Ich habe mich wahnsinnig darüber gefreut und bin sehr stolz darauf. Außerdem war es das 25-jährige Jubiläum dieser Auszeichnung, also eine doppelte Ehre für mich. Gerechnet habe ich nicht damit, denn die Konkurrenz war sehr groß. 

Was macht für Sie die Faszination des Marketings aus? 

Ich liebe die Abwechslung und die unterschiedlichen Aufgabenstellungen. Marketing ist niemals alltäglich oder langweilig. Was gibt es Schöneres. 

Sind Sie derzeit im Homeoffice oder im Büro? 

Da gibt es ganz klare Regelungen: Wenn es nicht unbedingt erforderlich ist, dann ist die ganze Mannschaft im Homeoffice. Ich bin einmal in der Woche im Büro. Gewisse Dinge kann ich einfach nicht von zuhause aus erledigen. Aber sonst funktioniert das sehr gut. 

War die Umstellung auf Homeoffice für Sie schwer?

Es war anfangs ungewohnt, denn wir wurden von der analogen in die digitale Welt hineingestoßen. Zum Glück hat es sehr rasch gut funktioniert. Mittlerweile sind wir alle schon Profis, wie wahrscheinlich die meisten Menschen, die im Homeoffice arbeiten müssen. Wichtig ist, sich genaue Grenzen zu setzen und Privates von Beruflichem zu trennen. Sonst kann man nicht abschalten und die Belastung wird zu groß. Als Mutter von zwei mittlerweile erwachsenen Töchtern habe ich schon zu Beginn meiner beruflichen Laufbahn im Homeoffice gearbeitet. Trotzdem ist es eine große Herausforderung, Kinder und Job zu managen. Ich ziehe meinen Hut, denn Frauen leisten in dieser schwierigen Zeit Außerordentliches. 

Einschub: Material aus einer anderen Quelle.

/-- Pieces of the source that chunk `k` of the stream to member j takes: address and length. -/
def Coll.pieces (c : Coll) (j k : Nat) : List (Nat × Nat) :=
  let d := c.desc
  let len := chunkLen (c.sendLen j) k
  let from_ := chunkBytes * k
  if d.op = 1 then [(d.src + shardOff d.count d.p j * d.size + from_, len)]
  else if d.op = 2 then [(d.src + from_, len)]
  else
    ((c.segs.filter fun g => g.1 == j).foldl (fun (z : Nat × List (Nat × Nat)) g =>
      let n := g.2.2 * d.size
      let lo := Nat.max z.1 from_
      let hi := Nat.min (z.1 + n) (from_ + len)
      (z.1 + n, if lo < hi then z.2 ++ [(d.src + g.2.1 * d.size + (lo - z.1), hi - lo)] else z.2)) (0, [])).2

/-- Read pieces for a Vat. -/
def State.vatReads (s : State) (x : Fin 4) : List (Nat × Nat) → State × Option (List Nat)
  | [] => (s, some [])
  | (a, n) :: ps =>
    if n = 0 then s.vatReads x ps
    else
      match s.memRead (.vat x) a n with
      | (s1, .error _) => (s1, none)
      | (s1, .ok bs) =>
        match s1.vatReads x ps with
        | (s2, some cs) => (s2, some (bs ++ cs))
        | (s2, none) => (s2, none)

/-- Read chunk `k` for member j and send it: COLL_DATA from index 0 upward, then COLL_END (R353). -/
def State.sendChunk (s : State) (x : Fin 4) (cid j k : Nat) : State :=
  match s.coll x cid with
  | none => s
  | some c =>
    match s.vatReads x (c.pieces j k) with
    | (s1, none) => s1.vatFault x 0x02 cid k
    | (s1, some bs) =>
      let fl := chunks 256 (bs.length + 1) bs
      let s2 := ((List.range fl.length).zip fl).foldl (fun z e => z.sendColl c 0x12 j k e.1 e.2) s1
      let s3 := s2.sendColl c 0x13 j k 0 (leBytes 4 (crc32c bs) ++ leBytes 4 bs.length)
      s3.setColl x { c with tx := c.tx.map fun t => if t.dst = j ∧ t.chunk = k then { t with sent := true } else t }

/-- Grant a member the credits of the window's first chunks (R353). -/
def State.firstCredits (s : State) (c : Coll) : State :=
  c.others.foldl (fun z i =>
    (List.range (Nat.min c.desc.window (chunkCount (c.recvLen i)))).foldl (fun y k => y.sendColl c 0x11 i k 0 [0]) z) s

/-- Every member has started (R347): credits are granted, and chunks already credited are sent. [DEDUCED, log entry 50] -/
def State.openColl (s : State) (x : Fin 4) (cid : Nat) : State :=
  match s.coll x cid with
  | none => s
  | some c =>
    if c.opened ∨ !(c.others.all fun i => c.counts.any fun e => e.1 == i) then s
    else
      let s1 := (s.setColl x { c with opened := true }).firstCredits c
      (c.tx.filter fun t => !t.sent).foldl (fun z t => z.sendChunk x cid t.dst t.chunk) s1

/-- The payload of COLL_COUNT for member j (R347). -/
def Coll.countPayload (c : Coll) (j : Nat) : List Nat :=
  let d := c.desc
  leBytes 8 c.inst ++ leBytes 8 (if d.op = 3 then c.segTotal j else d.count) ++ [d.op, d.fmt, d.ofmt, d.flags] ++
    leBytes 2 d.p ++ [0, 0] ++ leBytes 8 (if d.op = 1 then d.count else 0)

/-- Tickets of a chunk's accumulators: A of R353. -/
def VatDesc.accTickets (d : VatDesc) : Nat := if d.ef.size = 2 then 2 else 1

/-- Tickets a collective needs (R353). -/
def VatDesc.tickets (d : VatDesc) : Nat := if d.op = 1 then d.window * (d.accTickets + d.p - 1) else 0

/-- Addresses of the 64 KiB that a collective takes of the reduction memory or, on the spill path, of the spill region: some that
no active collective holds, open which. [DESIGN CHOICE, log entry 83] -/
def State.vatPlaces (s : State) (x : Nat) (spill : Bool) (need : Nat) : State × List Nat :=
  if need = 0 then (s, [])
  else
    let dx := 0x50 + x
    let all := if spill then (List.range (s.rg .VAT_SPILL_LEN dx 0 0 / chunkBytes)).map (s.rg .VAT_SPILL_BASE dx 0 0 + chunkBytes * ·)
      else (List.range 1024).map fun i => s.rmAddr x (chunkBytes * i)
    let free := all.filter fun a => !((s.vat x).active.any fun c => c.places.contains a)
    let (o, s1) := s.freshVal
    let k := o.toNat % free.length
    (s1, (free.drop k ++ free.take k).take need)

/-- Admit the head of the queue (R346, R353, R354): none where it stays. -/
def State.vatAdmit (s : State) (x : Nat) (d : VatDesc) : Option (Bool × Nat) :=
  let occ := s.fld .VAT_OCC (0x50 + x) 0 0 0 11
  let need := d.tickets
  if occ + need ≤ s.ticketShare (0x50 + x) 0 then some (false, need)
  else if (s.vat x).spillUse + need * chunkBytes ≤ s.rg .VAT_SPILL_LEN (0x50 + x) 0 0 then some (true, need)
  else none

/-- Start the head of the queue. -/
def State.vatBegin (s : State) (x : Fin 4) (d : VatDesc) (rest : List VatDesc) (spill : Bool) (need : Nat) : State :=
  let dx := 0x50 + x.val
  let lst : State × Option (List Nat) := if d.op = 3 then s.vatReads x [(d.list, 16 * d.count)] else (s, some [])
  match lst with
  | (s1, none) => s1.vatFault x 0x02 d.cid 0
  | (s0, some ls) =>
    let (s1, places) := s0.vatPlaces x spill need
    let v := s1.vat x
    let inst := Sparse.get (fun _ => 0) v.insts d.cid + 1
    let c : Coll :=
      { desc := d, inst := inst, spill := spill, tickets := need, places := places, arith := s1.arith dx, segs := sendSegs d.p ls, counts := [],
        opened := false, rx := [], tx := [], red := [], progLt := 0 }
    let s2 := s1.setVat x { v with
      queue := rest, granted := false, admLt := 0, active := v.active ++ [c]
      insts := Sparse.set (fun _ => 0) v.insts d.cid inst
      spillUse := if spill then v.spillUse + need * chunkBytes else v.spillUse }
    let s3 := if spill then s2.bump .VAT_SPILLS dx 0 0 1
      else s2.setFld .VAT_OCC dx 0 0 0 11 (s2.fld .VAT_OCC dx 0 0 0 11 + need)
    let s4 := c.others.foldl (fun z j => z.sendColl c 0x10 j 0 0 (c.countPayload j)) s3
    (s4.openColl x d.cid).vatArm x

/-- COLLECTIVE_START (R346). -/
def execCollectiveStart (x : Fin 4) (s : State) : Host.Outcome State Fault Refusal :=
  let dx := 0x50 + x.val
  let v := s.vat x
  match v.queue with
  | [] => .next s
  | d :: rest =>
    if !v.granted ∧ !s.granted dx .vat then .next s
    else
      let s1 := if v.granted then s else (s.useGrant dx .vat).setVat x { v with granted := true }
      if 8 ≤ v.active.length ∨ v.active.any (fun c => c.desc.cid == d.cid) then .next s1
      else
        match s1.vatAdmit x d with
        | none => .next s1
        | some (spill, need) => .next (s1.vatBegin x d rest spill need)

Die Doppelbelastung ist für Sie also kein Thema mehr. 

Nein, nicht wirklich. Meine jüngere Tochter wohnt noch bei mir, als Studentin hat sie derzeit auch kein einfaches Leben. Die sozialen Kontakt, die sehr wichtig sind, sind kaum vorhanden, da ist Motivation zuweilen nötig. Als Mama habe ich für ihre Wünsche und Sorgen natürlich immer ein offenes Ohr.

Welche Lehren haben Sie aus der Corona-Krise gezogen? 

Die sozialen Kontakte haben einen viel höheren Stellenwert bekommen. Grundsätzlich denke ich auch, dass in jeder Krise eine Chance steckt und wir daran wachsen können. Die Wichtigkeit der Digitalisierung während der Pandemie ist vielen Menschen noch bewusster geworden und auch der Umstand, dass wir Regionalität – trotz Globalisierung – stärker unterstützen müssen.  

Stellen sie sich vor, Corona ist morgen plötzlich vorbei  und kein Thema mehr– was würden Sie sofort tun?

Einen Urlaub buchen und zum Wirt ums Eck gehen. Aber das ist ja jetzt bald wieder möglich.